_Your instructions_: In the listing below, find the line with "todo := [(512" and the line with "todo := t.finaliseWords". Repeat those two lines and all lines between them exactly.

╭──

/-! ### OTP, life cycle, tamper -/

/-- OTP (11 R343, R346-R354, R364): a word with one wrong bit of its 39 reads as its data and corrected, one with two wrong bits as uncorrectable;
the two keys open the lock and any other word closes it, 1 ms closes it; reads, a correction counted, a weak word kept, an uncorrectable one reported,
ATTEMPTS staying as the last programming command left it; a programming command without the keys ends in result 1, one that R349 admits starts; a pulse
sets only bits of its target and clears none, and a cell that margin-high or the normal read finds programmed is found so at margin-low; the last verified
word ends it, or in an advance begins its next part; eight attempts end it in VERIFY_FAIL.  That a refused command also closes the half-open key is the
model's reading (log entry 11). -/
def Obligations.OtpCommands : Prop :=
  ∀ (s : State), s.Awake → s.shot 4 = false →
    let a := s.otp.addr.toNat
    (∀ d : Word, otpCorrect (otpCode d) = some (d, false) ∧ ∀ i, i < 39 → otpCorrect (otpCode d ^^^ BitVec.ofNat 39 (2 ^ i)) = some (d, true) ∧
      ∀ j, j < 39 → j ≠ i → otpCorrect (otpCode d ^^^ BitVec.ofNat 39 (2 ^ i) ^^^ BitVec.ofNat 39 (2 ^ j)) = none) ∧
    (∀ v : Word, exec (.otpKey v) s = .next { s with otp := { s.otp with
      key := (if v.toNat % 65536 = 0x6B31 then 1 else if v.toNat % 65536 = 0xB72E ∧ s.otp.key = 1 then 2 else 0), keyAt := s.clock } }) ∧
    (s.otp.keyAt + 400000 ≤ s.clock → exec .otpKeyTimeout s = .next { s with otp := { s.otp with key := 0 } }) ∧
    (s.otpBusy = false →
      (s.otpDenied a = true → exec .otpRead s = .next { s with otp := { s.otp with rdata := 0, result := 10, weakBit := s.otpWeak a } } ∧
        ∀ i, i ∈ [Instr.otpReadMarginLo, .otpReadMarginHi] → exec i s = .next { s with otp := { s.otp with rdata := 0, ecc := 0, result := 10, weakBit := s.otpWeak a } }) ∧
      (s.otpDenied a = false →
        (∀ d c, State.otpRead s a = some (d, c) → s.shot 96 = false → s.shot 97 = false →
          ∃ t, exec .otpRead s = .next t ∧ t = { s with otp := t.otp, tc := t.tc } ∧ t.otp = { s.otp with
              rdata := d, result := 0, weakBit := s.otpWeak a, weak := t.otp.weak } ∧
            (s.otpWeak a = true → a ∈ t.otp.weak) ∧ (s.otpWeak a = false → t.otp.weak = s.otp.weak ∧ t.tc = s.tc) ∧
            (c = true → t.counter 96 = (s.count 96).counter 96)) ∧
        (State.otpRead s a = none → ∃ t, exec .otpRead s = .next t ∧ t = { s with fresh := t.fresh, otp := t.otp } ∧
          t.otp = { s.otp with rdata := t.otp.rdata, result := 11, weakBit := s.otpWeak a }) ∧
        (∃ t, exec .otpReadMarginLo s = .next t ∧ t = { s with otp := t.otp, tc := t.tc } ∧ t.otp = { s.otp with
          rdata := otpData (s.otpWord a).lo, ecc := BitVec.ofNat 7 ((s.otpWord a).lo.toNat / 2 ^ 32), result := 0
          weakBit := s.otpWeak a, weak := t.otp.weak } ∧ (s.otpWeak a = false → t.otp.weak = s.otp.weak ∧ t.tc = s.tc)) ∧
        (∃ t, exec .otpReadMarginHi s = .next t ∧ t = { s with otp := t.otp, tc := t.tc } ∧ t.otp = { s.otp with
          rdata := otpData (s.otpWord a).hi, ecc := BitVec.ofNat 7 ((s.otpWord a).hi.toNat / 2 ^ 32), result := 0
          weakBit := s.otpWeak a, weak := t.otp.weak } ∧ (s.otpWeak a = false → t.otp.weak = s.otp.weak ∧ t.tc = s.tc))) ∧
      (s.otp.key ≠ 2 → ∀ i, i ∈ [Instr.otpProgram, .otpReburnWord, .otpFinaliseRegion] →
        ∃ t, exec i s = .next t ∧ t.otp.result = 1 ∧ t.otp.key = 0 ∧ t.otp.words = s.otp.words ∧ t.otp.run = none) ∧
      (s.otp.key = 2 → s.tempOk = true → s.otp.vppOk = true →
        let starts (t : State) (k : Nat) (todo : List (Nat × BitVec 39)) : Prop := t = { s with otp := t.otp, tc := t.tc } ∧
          t.otp = { s.otp with key := 0, run := some { kind := k, todo := todo, attempts := 0, begun := !s.kettleDown }, weak := t.otp.weak }
        (lifecycleAllows s.otp.wires.lifecycle 4 (a / 256) = true → s.shot 98 = false → (s.otpWord a).lo = 0 → a / 256 ≠ 0 → finalisable (a / 256) = true →
          s.otpLocked (a / 256) = false → s.otpPending (a / 256) = false → otpReserved (a / 256) (a % 256) = false →
          ∃ t, exec .otpProgram s = .next t ∧ starts t 4 [(a, otpCode s.otp.wdata)]) ∧
        (lifecycleAllows s.otp.wires.lifecycle 5 (a / 256) = true → s.shot 98 = false → s.reburnOk a (otpCode s.otp.wdata) = true →
          ∃ t, exec .otpReburnWord s = .next t ∧ starts t 5 [(a, otpCode s.otp.wdata)]) ∧
        (lifecycleAllows s.otp.wires.lifecycle 6 (a / 256) = true → a / 256 ≠ 0 → finalisable (a / 256) = true → s.otpLocked (a / 256) = false →
          (s.kettleDown = true → ∃ t, exec .otpFinaliseRegion s = .next t ∧ starts t 6 []) ∧
          (s.kettleDown = false → (∀ i, i < 246 → (State.otpRead s (otpAddr (a / 256) i)).isSome = true) →
            ∃ t, exec .otpFinaliseRegion s = .next t ∧ starts t 6 (s.finaliseWords (a / 256))) ∧
          (s.kettleDown = false → (∃ i, i < 246 ∧ State.otpRead s (otpAddr (a / 256) i) = none) →
            ∃ t, exec .otpFinaliseRegion s = .next t ∧ t.otp.result = 11 ∧ t.otp.run = none ∧ t.otp.words = s.otp.words)))) ∧
    (∀ r x w rest (lo nom hi : BitVec 39), s.otp.run = some r → r.todo = (x, w) :: rest → s.kettleDown = false → s.tempOk = true → s.otp.vppOk = true →
      (r.kind < 6 ∨ 0 < r.attempts ∨ (s.otpWord x).lo = 0 ∨ s.reburnOk x w = true) → swf {} s.otp.words = true →
      ∃ t, exec (.otpProgramPulse lo nom hi) s = .next t ∧ (t.otpWord x).lo = (s.otpWord x).lo ||| ((lo ||| nom ||| hi) &&& w) ∧
        (t.otpWord x).nom = (s.otpWord x).nom ||| ((nom ||| hi) &&& w) ∧ (t.otpWord x).hi = (s.otpWord x).hi ||| (hi &&& w) ∧
        (∀ y, y ≠ x → t.otpWord y = s.otpWord y) ∧
        ((t.otpWord x).lo = w → (t.otpWord x).hi = w → rest = [] →
          (r.regions = [] → r.stateTo = 0 → t.otp.run = none ∧ t.otp.result = 0 ∧ t.otp.attempts = r.attempts + 1) ∧
          (r.regions = [] → r.stateTo ≠ 0 →
            t.otp.run = some { r with todo := [(512 + (r.stateTo - 1), otpCode (stateWord r.stateTo))], attempts := 0, stateTo := 0 }) ∧
          (∀ g gs, r.regions = g :: gs → (∀ i, i < 246 → (State.otpRead t (otpAddr g i)).isSome = true) →
            t.otp.run = some { r with todo := t.finaliseWords g, attempts := 0, regions := gs })) ∧
        ((t.otpWord x).lo = w → (t.otpWord x).hi = w → rest ≠ [] → t.otp.run = some { r with todo := rest, attempts := 0 }) ∧
        ((t.otpWord x).lo ≠ w ∨ (t.otpWord x).hi ≠ w → r.attempts < 7 → t.otp.run = some { r with attempts := r.attempts + 1 }) ∧
        ((t.otpWord x).lo ≠ w ∨ (t.otpWord x).hi ≠ w → r.attempts = 7 → t.otp.run = none ∧ t.otp.result = 8 ∧ t.otp.attempts = 8 ∧
          t.counter 98 = (s.count 98).counter 98))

╰──

_Output of the exercise_:
            t.otp.run = some { r with todo := [(512 + (r.stateTo - 1), otpCode (stateWord r.stateTo))], attempts := 0, stateTo := 0 }) ∧
          (∀ g gs, r.regions = g :: gs → (∀ i, i < 246 → (State.otpRead t (otpAddr g i)).isSome = true) →
            t.otp.run = some { r with todo := t.finaliseWords g, attempts := 0, regions := gs })) ∧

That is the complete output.